Word for word, restate the lines from the start of the data down to the line with "beginStroke .collect s", both included.
===
theorem warnPhase_of_same (ha : t.rate.acct.unused = s.rate.acct.unused) (hs : t.rate.step = s.rate.step)
    (he : callE t = callE s) : warnPhase t = warnPhase s := by
  unfold warnPhase; rw [ha, hs, he]

theorem warnPhase_moved (q : Phase) (s : State) : warnPhase (phaseMoved q s) = warnPhase s := by
  obtain ⟨-, hclosing, hstart, -, -⟩ := phaseMoved_call q s
  exact warnPhase_of_same rfl rfl (callE_of_same rfl hclosing hstart)

theorem warnPhase_of_body (h : t.body = s.body) : warnPhase t = warnPhase s := by
  have hrate : t.rate = s.rate := same_of_body h .rate
  have hcall : t.call = s.call := same_of_body h .call
  have hcoin : t.coin = s.coin := same_of_body h .coin
  exact warnPhase_of_same (by rw [hrate]) (by rw [hrate]) (callE_of_same hcoin (by rw [hcall]) (by rw [hcall]))

theorem warnPhase_cases (s : State) : warnPhase s = .warning ∨ warnPhase s = .running := by
  unfold warnPhase
  split
  · exact .inl rfl
  · exact .inr rfl

theorem warningTest_eq (s : State) : warningTest s = phaseMoved (warnPhase s) s := setPhase_eq ..

/-! ### The outcomes of settlement (R91) -/

/-- R91 test 1: the whole of due settled, before the warning test. -/
def acctSettled (s : State) : State :=
  { s with rate := { s.rate with
    acct := s.rate.acct.stepped s.rate.acct.due, graceTimer := none, graceExpired := false } }

/-- R91 test 1, R93. -/
def settlementDone (s : State) : State := phaseMoved (warnPhase (acctSettled s)) (acctSettled s)

theorem settle_covers (h : s.rate.acct.due ≤ s.rate.acct.unused) : settle s = (settlementDone s, .settled) :=
  (if_pos h).trans (congrArg (·, Verdict.settled) (warningTest_eq (acctSettled s)))

theorem settle_collecting (h : s.rate.acct.unused < s.rate.acct.due) (hm : s.coin.mover = .collecting)
    (hb : s.coin.blind = false) : settle s = (phaseMoved .settling s, .nothing) := by
  have hflight : collectInFlight s = true := by unfold collectInFlight; rw [hm, hb]; rfl
  unfold settle
  rw [if_neg (Nat.not_le.mpr h), if_pos hflight, setPhase_eq]

/-- R91 test 3: the stroke of the head begun. -/
def strokeAsked (e : EscrowEntry) (rest : List EscrowEntry) (s : State) : State :=
  { s with coin := collectBegun e rest s }

theorem beginStroke_collect {e : EscrowEntry} {rest : List EscrowEntry} (h : s.coin.escrow = e :: rest) :
    beginStroke .collect s = strokeAsked e rest s := by
  unfold beginStroke strokeAsked collectBegun
  rw [h]
  rfl

theorem settle_strokes {e : EscrowEntry} {rest : List EscrowEntry} (h : s.rate.acct.unused < s.rate.acct.due)
    (hm : s.coin.mover = .idle) (hl : s.coin.escrow = e :: rest) (ho : s.coin.order = .inOrder)
    (he : escrowElsewhere s = false) : settle s = (phaseMoved .settling (strokeAsked e rest s), .nothing) := by
  have hflight : ¬ collectInFlight s = true := by unfold collectInFlight; rw [hm]; simp
  have hcan : (!escrowElsewhere s && canStroke s) = true := by unfold canStroke; rw [hm, ho, hl, he]; rfl
  unfold settle
  rw [if_neg (Nat.not_le.mpr h), if_neg hflight, if_pos hcan, setPhase_eq, beginStroke_collect hl]

/-- R91: neither a COLLECT is in flight nor can a stroke be begun. -/
abbrev NoStroke (s : State) : Prop :=
  (s.coin.mover = .idle ∧ (s.coin.escrow = [] ∨ s.coin.order = .outOfOrder ∨ escrowElsewhere s = true))
    ∨ s.coin.mover = .refunding ∨ (s.coin.mover = .collecting ∧ s.coin.blind = true)

theorem settle_noStroke (h : s.rate.acct.unused < s.rate.acct.due) (hn : NoStroke s) : settle s =
    if s.coin.transit.isSome = true then (phaseMoved .settling s, .nothing)
    else if s.coin.order = .outOfOrder then (s, .escrowFault)
    else enterGrace s := by
  have hflight : ¬ collectInFlight s = true := by
    unfold collectInFlight
    rcases hn with ⟨hm, -⟩ | hm | ⟨hm, hb⟩
    · rw [hm]; simp
    · rw [hm]; simp
    · rw [hb]; simp
  have hcan : ¬ (!escrowElsewhere s && canStroke s) = true := by
    unfold canStroke
    rcases hn with ⟨-, hl | ho | he⟩ | hm | ⟨hm, hb⟩
    · rw [hl]; simp
    · rw [ho]; simp
    · rw [he]; simp
    · rw [hm]; simp
    · rw [hm]; simp
  unfold settle
  rw [if_neg (Nat.not_le.mpr h), if_neg hflight, if_neg hcan, setPhase_eq]

/-- R94: the grace timer running, from its first start. -/
def graceRuns (s : State) : State :=
  { s with rate := { s.rate with graceTimer := some (s.rate.graceTimer.getD (s.now + 10000)) } }

theorem enterGrace_begins (h : s.rate.graceExpired = false) :
    enterGrace s = (phaseMoved .grace (graceRuns s), .nothing) := by
  unfold enterGrace graceRuns
  rw [if_neg (by rw [h]; decide), setPhase_eq]
  cases s.rate.graceTimer <;> rfl

theorem enterGrace_expired (h : s.rate.graceExpired = true) : enterGrace s = (s, .graceExpired) := if_pos h

/-! ### What waits for a coin's outcome (R16 to R18, R77) -/

theorem storeOpen_elsewhere (h : s.call.state ≠ .clearing) : storeOpen s = s := by
  unfold storeOpen
  split
  · rfl
  · exact if_neg fun hx => h hx.1

/-- Nothing waits for the coin's outcome. -/
theorem progress_nothing (hrest : NoEarlier s) (hstate : s.call.state ≠ .clearing) (hc : s.rate.closing = false)
    (hp : s.rate.phase ≠ .ended) : progress s = s := by
  have hclear : clearAccount s = s := by
    have htry : tryClose s = s := by unfold tryClose; rw [hc]; rfl
    unfold clearAccount
    rw [htry]
    exact if_neg hp
  have hask : askRefund s = s := if_neg fun hx => hstate hx.1
  rw [progress_eq hrest, hclear, hask, takeReport_none hrest.2.2, storeOpen_elsewhere hstate]

/-- With no ended call and no run waiting, a coin's outcome lets nothing go on. -/
theorem coinSettled_undisturbed (h : Undisturbed s) : coinSettled s = s := by
  obtain ⟨hrun, hreport, hstart, hclosing, hstate, hc, hp⟩ := h
  have hstep : runStep s = s := by unfold runStep; rw [hrun]
  unfold coinSettled
  rw [hstep, progress_nothing ⟨hclosing, hstart, hreport⟩ hstate hc hp]

/-- Nothing waits for a coin, and no deposit is awaited. -/
abbrev Quiescent (s : State) : Prop := Undisturbed s ∧ s.call.state ≠ .awaitDeposit

/-- What a settlement leaves waiting waited before it. -/
abbrev Quiesces (s t : State) : Prop :=
  (Undisturbed s → Undisturbed t) ∧ (s.call.state ≠ .awaitDeposit → t.call.state ≠ .awaitDeposit)

theorem quiesces_of_quiescent (h : Quiescent t) : Quiesces s t := ⟨fun _ => h.1, fun _ => h.2⟩

theorem quiesces_moved {q : Phase} (hq : q ≠ .ended) (hcall : t.call = s.call)
    (hcoin : t.coin.run = s.coin.run ∧ t.coin.report = s.coin.report) (hrate : t.rate.closing = s.rate.closing) :
    Quiesces s (phaseMoved q t) := by
  obtain ⟨-, hclosing, hstart, hstate, -⟩ := phaseMoved_call q t
  rw [hcall] at hclosing hstart hstate
  refine ⟨fun ⟨hrun, hreport, hs, hc, hst, hcl, _⟩ => ⟨hcoin.1.trans hrun, hcoin.2.trans hreport, hstart.trans hs,
    hclosing.trans hc, ?_, hrate.trans hcl, hq⟩, fun hst => ?_⟩
  · rw [hstate]; exact hst
  · rw [hstate]; exact hst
===
*ANSWER SECTION*:
theorem warnPhase_of_same (ha : t.rate.acct.unused = s.rate.acct.unused) (hs : t.rate.step = s.rate.step)
    (he : callE t = callE s) : warnPhase t = warnPhase s := by
  unfold warnPhase; rw [ha, hs, he]

theorem warnPhase_moved (q : Phase) (s : State) : warnPhase (phaseMoved q s) = warnPhase s := by
  obtain ⟨-, hclosing, hstart, -, -⟩ := phaseMoved_call q s
  exact warnPhase_of_same rfl rfl (callE_of_same rfl hclosing hstart)

theorem warnPhase_of_body (h : t.body = s.body) : warnPhase t = warnPhase s := by
  have hrate : t.rate = s.rate := same_of_body h .rate
  have hcall : t.call = s.call := same_of_body h .call
  have hcoin : t.coin = s.coin := same_of_body h .coin
  exact warnPhase_of_same (by rw [hrate]) (by rw [hrate]) (callE_of_same hcoin (by rw [hcall]) (by rw [hcall]))

theorem warnPhase_cases (s : State) : warnPhase s = .warning ∨ warnPhase s = .running := by
  unfold warnPhase
  split
  · exact .inl rfl
  · exact .inr rfl

theorem warningTest_eq (s : State) : warningTest s = phaseMoved (warnPhase s) s := setPhase_eq ..

/-! ### The outcomes of settlement (R91) -/

/-- R91 test 1: the whole of due settled, before the warning test. -/
def acctSettled (s : State) : State :=
  { s with rate := { s.rate with
    acct := s.rate.acct.stepped s.rate.acct.due, graceTimer := none, graceExpired := false } }

/-- R91 test 1, R93. -/
def settlementDone (s : State) : State := phaseMoved (warnPhase (acctSettled s)) (acctSettled s)

theorem settle_covers (h : s.rate.acct.due ≤ s.rate.acct.unused) : settle s = (settlementDone s, .settled) :=
  (if_pos h).trans (congrArg (·, Verdict.settled) (warningTest_eq (acctSettled s)))

theorem settle_collecting (h : s.rate.acct.unused < s.rate.acct.due) (hm : s.coin.mover = .collecting)
    (hb : s.coin.blind = false) : settle s = (phaseMoved .settling s, .nothing) := by
  have hflight : collectInFlight s = true := by unfold collectInFlight; rw [hm, hb]; rfl
  unfold settle
  rw [if_neg (Nat.not_le.mpr h), if_pos hflight, setPhase_eq]

/-- R91 test 3: the stroke of the head begun. -/
def strokeAsked (e : EscrowEntry) (rest : List EscrowEntry) (s : State) : State :=
  { s with coin := collectBegun e rest s }

theorem beginStroke_collect {e : EscrowEntry} {rest : List EscrowEntry} (h : s.coin.escrow = e :: rest) :
    beginStroke .collect s = strokeAsked e rest s := by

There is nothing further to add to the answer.